When examining a collection of texts, researchers often want to get a sense of the differences in how certain words or phrases are used by different groups. For example, if we’re examining a collection of books, we might be interested in identifying phrases that distinguish particular authors or genres from one another. Similarly, if we’re looking at social media posts from members of Congress — to cite an actual line of research at Pew Research Center — we may want to hunt for linguistic patterns that distinguish Republicans from Democrats. In this post, we’re going to look at open-ended survey responses and attempt to identify words that distinguish different demographic groups in the United States from one another.

In 2018, the Center published a report that used two different surveys to examine where Americans find meaning and satisfaction in life. One survey used a traditional closed-format question, while the other prompted respondents to describe their sources of meaning in their own words. These latter responses were diverse and people responded enthusiastically to the question, writing 41 words on average (a lot for an open-ended question!). Ultimately, this yielded enough text to allow us to analyze Americans’ answers using computer-assisted methods, like semi-supervised topic modeling. But before turning to such time-consuming methods for our final analysis, we used a few other tools to conduct exploratory analysis and get a sneak peek into patterns in the data with minimal effort.

One of these tools was pointwise mutual information, or PMI, a quick and easy way to identify words that distinguish one group of documents from another. Speaking generally, PMI is an association metric that compares the relative frequency of two outcomes occurring together to the probability of either outcome occurring independently.

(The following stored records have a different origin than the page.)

-- ==== Sys2Proof/Decode.lean ====
section
/-! DEFINITION. Decode.lean: from the words of a bundle to instructions, total on every word, and the encoder, both
written from the formats R110 to R115 and the opcodes R116 to R120 of spec 06. -/

namespace Sys2Proof

/-- The slots of a bundle by kind (spec 06, R96); V0 and V1, and C0 and C1, decode alike. -/
inductive Slot
  | H | S | V | M | C | A
  deriving DecidableEq, Repr

/-- Why a word is no instruction: the three causes of R121 that the word alone decides. -/
inductive BadWord
  /-- Cause 0x01, illegal bundle (a header word). -/
  | bundle
  /-- Cause 0x02, illegal instruction. -/
  | illegal
  /-- Cause 0x03, illegal operand. -/
  | operand
  deriving DecidableEq, Repr

/-- What decoding a word answers. -/
abbrev Dec := Except BadWord Instr

/-- Field of `len` bits from bit `lo` of a word. -/
def fld (w lo len : Nat) : Nat := w / 2 ^ lo % 2 ^ len

/-- The same field as a bit vector. -/
def bvf (n w lo : Nat) : BitVec n := BitVec.ofNat n (w / 2 ^ lo)

/-- One-bit field as a Bool. -/
def bitf (w lo : Nat) : Bool := w / 2 ^ lo % 2 == 1

/-- A condition on a word, with the cause of its failure. -/
def need (b : Bool) (e : BadWord) : Except BadWord Unit := if b then .ok () else .error e

/-- A field value that may be reserved. -/
def some? {α : Type} (o : Option α) (e : BadWord) : Except BadWord α :=
  match o with
  | some x => .ok x
  | none => .error e

/-! ## Field values (R108 to R115) -/

def decWidth : Nat → Option Width
  | 0 => some .d64
  | 1 => some .s32
  | 2 => some .z32
  | _ => none

def encWidth : Width → Nat
  | .d64 => 0
  | .s32 => 1
  | .z32 => 2

def decRMode : Nat → Option RMode
  | 0 => some .rne
  | 1 => some .rz
  | 2 => some .ru
  | 3 => some .rd
  | 4 => some .rna
  | 5 => some .sr
  | _ => none

def encRMode : RMode → Nat
  | .rne => 0
  | .rz => 1
  | .ru => 2
  | .rd => 3
  | .rna => 4
  | .sr => 5

def decBrCond : Nat → Option BrCond
  | 0 => some .eqz
  | 1 => some .nez
  | 2 => some .ltz
  | 3 => some .gez
  | 4 => some .gtz
  | 5 => some .lez
  | 6 => some .bit0
  | 7 => some .nbit0
  | _ => none

def encBrCond : BrCond → Nat
  | .eqz => 0
  | .nez => 1
  | .ltz => 2
  | .gez => 3
  | .gtz => 4
  | .lez => 5
  | .bit0 => 6
  | .nbit0 => 7

def decFCond : Nat → Option FCond
  | 0 => some .eq
  | 1 => some .ne
  | 2 => some .lt
  | 3 => some .le
  | 4 => some .gt
  | 5 => some .ge
  | 6 => some .un
  | 7 => some .ord
  | _ => none

def encFCond : FCond → Nat
  | .eq => 0
  | .ne => 1
  | .lt => 2
  | .le => 3
  | .gt => 4
  | .ge => 5
  | .un => 6
  | .ord => 7

def decFcvtKind : Nat → Option FcvtKind
  | 0 => some .ftoi64
  | 1 => some .fton64
  | 2 => some .i64tof
  | 3 => some .n64tof
  | 4 => some .ftoi32
  | 5 => some .fton32
  | 6 => some .frint
  | 7 => some .i32tof
  | _ => none

def encFcvtKind : FcvtKind → Nat
  | .ftoi64 => 0
  | .fton64 => 1
  | .i64tof => 2
  | .n64tof => 3
  | .ftoi32 => 4
  | .fton32 => 5
  | .frint => 6
  | .i32tof => 7

def decGroup : Nat → Option Group
  | 0 => some .gang
  | 1 => some .cluster
  | 2 => some .strip
  | _ => none

def encGroup : Group → Nat
  | .gang => 0
  | .cluster => 1
  | .strip => 2

def decShuffle : Nat → Option Shuffle
  | 0 => some .rev
  | 1 => some .unzip
  | 2 => some .zip
  | 3 => some .swap
  | _ => none

def encShuffle : Shuffle → Nat
  | .rev => 0
  | .unzip => 1
  | .zip => 2
  | .swap => 3

def decSfuFn : Nat → Option SfuFn
  | 0 => some .exp
  | 1 => some .exp2
  | 2 => some .log
  | 3 => some .log2
  | 4 => some .rcp
  | 5 => some .rsqrt
  | 6 => some .sqrt
  | 7 => some .sin
  | 8 => some .cos
  | 9 => some .tanh
  | 10 => some .sigmoid
  | 11 => some .gelu
  | 12 => some .erf
  | 13 => some .silu
  | _ => none

def encSfuFn : SfuFn → Nat
  | .exp => 0
  | .exp2 => 1
  | .log => 2
  | .log2 => 3
  | .rcp => 4
  | .rsqrt => 5
  | .sqrt => 6
  | .sin => 7
  | .cos => 8
  | .tanh => 9
  | .sigmoid => 10
  | .gelu => 11
  | .erf => 12
  | .silu => 13

def decAccMode : Nat → Option AccMode
  | 0 => some .ovr
  | 1 => some .acc
  | 2 => some .accb
  | _ => none

def encAccMode : AccMode → Nat
  | .ovr => 0
  | .acc => 1
  | .accb => 2

def decWFmt : Nat → Option WFmt
  | 0 => some .w8
  | 1 => some .w4
  | 2 => some .w16
  | 3 => some .wbx4
  | _ => none

def encWFmt : WFmt → Nat
  | .w8 => 0
  | .w4 => 1
  | .w16 => 2
  | .wbx4 => 3

def decDrainFmt : Nat → Option DrainFmt
  | 0 => some .f128
  | 1 => some .f256
  | 2 => some .f512
  | 3 => some .f1024
  | 4 => some .bf256
  | 5 => some .bf512
  | 6 => some .bf1024
  | 7 => some .e512
  | 8 => some .e1024
  | 9 => some .bx512
  | 10 => some .bx1024
  | 11 => some .bnd128
  | 12 => some .bnd256
  | 13 => some .bnd512
  | 14 => some .bnd1024
  | _ => none

def encDrainFmt : DrainFmt → Nat
  | .f128 => 0
  | .f256 => 1
  | .f512 => 2
  | .f1024 => 3
  | .bf256 => 4
  | .bf512 => 5
  | .bf1024 => 6
  | .e512 => 7
  | .e1024 => 8
  | .bx512 => 9
  | .bx1024 => 10
  | .bnd128 => 11
  | .bnd256 => 12
  | .bnd512 => 13
  | .bnd1024 => 14

def decRowWidth : Nat → Option RowWidth
  | 0 => some .w512
  | 1 => some .w256
  | 2 => some .w128
  | 3 => some .w64
  | 4 => some .w32
  | _ => none

def encRowWidth : RowWidth → Nat
  | .w512 => 0
  | .w256 => 1
  | .w128 => 2
  | .w64 => 3
  | .w32 => 4

/-- Width codes of a column access (R218): 100 for one byte, 011 for two, 010 for four. -/
def decElemSize : Nat → Option ElemSize
  | 4 => some .e1
  | 3 => some .e2
  | 2 => some .e4
  | _ => none

def encElemSize : ElemSize → Nat
  | .e1 => 4
  | .e2 => 3
  | .e4 => 2

/-- ORI and WC together (R217, R218). -/
def decShape (ori : Bool) (wc : Nat) : Option RowShape :=
  if ori then (decElemSize wc).map .col else (decRowWidth wc).map .row

def encOri : RowShape → Nat
  | .row _ => 0
  | .col _ => 1

def encWc : RowShape → Nat
  | .row w => encRowWidth w
  | .col e => encElemSize e

def decGlobWidth : Nat → Option GlobWidth
  | 0 => some .w512
  | 1 => some .w128
  | 2 => some .w32
  | 3 => some .w8
  | _ => none

def encGlobWidth : GlobWidth → Nat
  | .w512 => 0
  | .w128 => 1
  | .w32 => 2
  | .w8 => 3

def decSize : Nat → Option Size
  | 0 => some .b1
  | 1 => some .b2
  | 2 => some .b4
  | 3 => some .b8
  | _ => none

def encSize : Size → Nat
  | .b1 => 0
  | .b2 => 1
  | .b4 => 2
  | .b8 => 3

def decAWidth : Nat → Option AWidth
  | 0 => some .w32
  | 1 => some .w64
  | 2 => some .w128
  | _ => none

def encAWidth : AWidth → Nat
  | .w32 => 0
  | .w64 => 1
  | .w128 => 2

def decScope : Nat → Option Scope
  | 0 => some .core
  | 1 => some .cluster
  | 2 => some .die
  | 3 => some .module
  | 4 => some .domain
  | _ => none

def encScope : Scope → Nat
  | .core => 0
  | .cluster => 1
  | .die => 2
  | .module => 3
  | .domain => 4

def decOrd : Nat → Option Ord
  | 0 => some .rlx
  | 1 => some .acq
  | 2 => some .rel
  | 3 => some .ar
  | _ => none

def encOrd : Ord → Nat
  | .rlx => 0
  | .acq => 1
  | .rel => 2
  | .ar => 3

/-- The tag of a 4-bit code (R26); 15 is reserved. -/
def decTag : Nat → Option Tag
  | 0 => some .EMPTY
  | 1 => some .I8
  | 2 => some .N8
  | 3 => some .I16
  | 4 => some .N16
  | 5 => some .I32
  | 6 => some .N32
  | 7 => some .FP32
  | 8 => some .BF16
  | 9 => some .FP16
  | 10 => some .E4M3
  | 11 => some .E5M2
  | 12 => some .E2M1
  | 13 => some .BX4
  | 14 => some .I4
  | _ => none

def encTag : Tag → Nat
  | .EMPTY => 0
  | .I8 => 1
  | .N8 => 2
  | .I16 => 3
  | .N16 => 4
  | .I32 => 5
  | .N32 => 6
  | .FP32 => 7
  | .BF16 => 8
  | .FP16 => 9
  | .E4M3 => 10
  | .E5M2 => 11
  | .E2M1 => 12
  | .BX4 => 13
  | .I4 => 14

def decLatch : Nat → Option Latch
  | 0 => some .LV0
  | 1 => some .LV1
  | 2 => some .LC0
  | 3 => some .LC1
  | 4 => some .LM
  | 5 => some .LS
  | _ => none

def encLatch : Latch → Nat
  | .LV0 => 0
  | .LV1 => 1
  | .LC0 => 2
  | .LC1 => 3
  | .LM => 4
  | .LS => 5

/-- The row-operand field (R108). -/
def decRow (f : Nat) : Option RowOp :=
  if f / 128 % 2 = 1 then some (.t (bvf 7 f 0))
  else if f / 64 % 2 = 1 then some (.tl (bvf 4 f 2) (bvf 2 f 0))
  else if f / 8 = 0 then some (.o (bvf 3 f 0))
  else if f / 8 = 1 then some (.q (bvf 3 f 0))
  else if f / 8 = 2 then (decLatch (f % 8)).map .latch
  else none

def encRow : RowOp → Nat
  | .t r => 128 + r.toNat
  | .tl t l => 64 + 4 * t.toNat + l.toNat
  | .o n => n.toNat
  | .q n => 8 + n.toNat
  | .latch l => 16 + encLatch l

/-- A row-operand field used as a source. -/
def rowSrc (w lo : Nat) : Except BadWord RowOp := some? (decRow (fld w lo 8)) .operand

/-- A row-operand field used as a destination: no latch (R109). -/
def rowDst (w lo : Nat) : Except BadWord RowOp := do
  let r ← rowSrc w lo
  need (!r.isLatch) .operand
  pure r

/-! ## Scalar words (R110, R116) -/

def decRRW (k : Width → BitVec 5 → BitVec 5 → BitVec 5 → Instr) (w : Nat) : Dec := do
  need (fld w 2 8 == 0) .illegal
  let wd ← some? (decWidth (fld w 0 2)) .illegal
  pure (k wd (bvf 5 w 20) (bvf 5 w 15) (bvf 5 w 10))

def decUnW (k : Width → BitVec 5 → BitVec 5 → Instr) (w : Nat) : Dec := do
  need (fld w 2 13 == 0) .illegal
  let wd ← some? (decWidth (fld w 0 2)) .illegal
  pure (k wd (bvf 5 w 20) (bvf 5 w 15))

def decSI (k : BitVec 5 → BitVec 5 → BitVec 15 → Instr) (w : Nat) : Dec :=
  pure (k (bvf 5 w 20) (bvf 5 w 15) (bvf 15 w 0))

def decSISh (k : BitVec 5 → BitVec 5 → BitVec 6 → Instr) (w : Nat) : Dec := do
  need (fld w 6 9 == 0) .illegal
  pure (k (bvf 5 w 20) (bvf 5 w 15) (bvf 6 w 0))

def decSU (k : BitVec 5 → BitVec 20 → Instr) (w : Nat) : Dec := pure (k (bvf 5 w 20) (bvf 20 w 0))

/-- S-R with d, a, b and no fn bits. -/
def decRRR (k : BitVec 5 → BitVec 5 → BitVec 5 → Instr) (w : Nat) : Dec := do
  need (fld w 0 10 == 0) .illegal
  pure (k (bvf 5 w 20) (bvf 5 w 15) (bvf 5 w 10))

def decRR (k : BitVec 5 → BitVec 5 → Instr) (w : Nat) : Dec := do
  need (fld w 0 15 == 0) .illegal
  pure (k (bvf 5 w 20) (bvf 5 w 15))

def decRd (k : BitVec 5 → Instr) (w : Nat) : Dec := do
  need (fld w 0 20 == 0) .illegal
  pure (k (bvf 5 w 20))

/-- Words with every field zero. -/
def decNone (opLen : Nat) (i : Instr) (w : Nat) : Dec := do
  need (fld w 0 (32 - opLen) == 0) .illegal
  pure i

def decFp (k : RMode → BitVec 5 → BitVec 5 → BitVec 5 → Instr) (w : Nat) : Dec := do
  need (fld w 0 2 == 0 && fld w 5 5 == 0) .illegal
  let rm ← some? (decRMode (fld w 2 3)) .illegal
  pure (k rm (bvf 5 w 20) (bvf 5 w 15) (bvf 5 w 10))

In text analysis, the outcomes in question are often both words, making PMI a measure of word association in a corpus. However, PMI can also be used to measure associations between words and document categories, which is how we used it here. With this application, the idea is to split a dataset into two categories — e.g., Republicans vs. Democrats, upper-income vs. lower-income respondents, religious vs. non-religious people, etc. — and identify words that co-occur with one of the two categories at a higher rate than we would expect if the words occurred independently in the data and had no relationship with the groups of people who used them.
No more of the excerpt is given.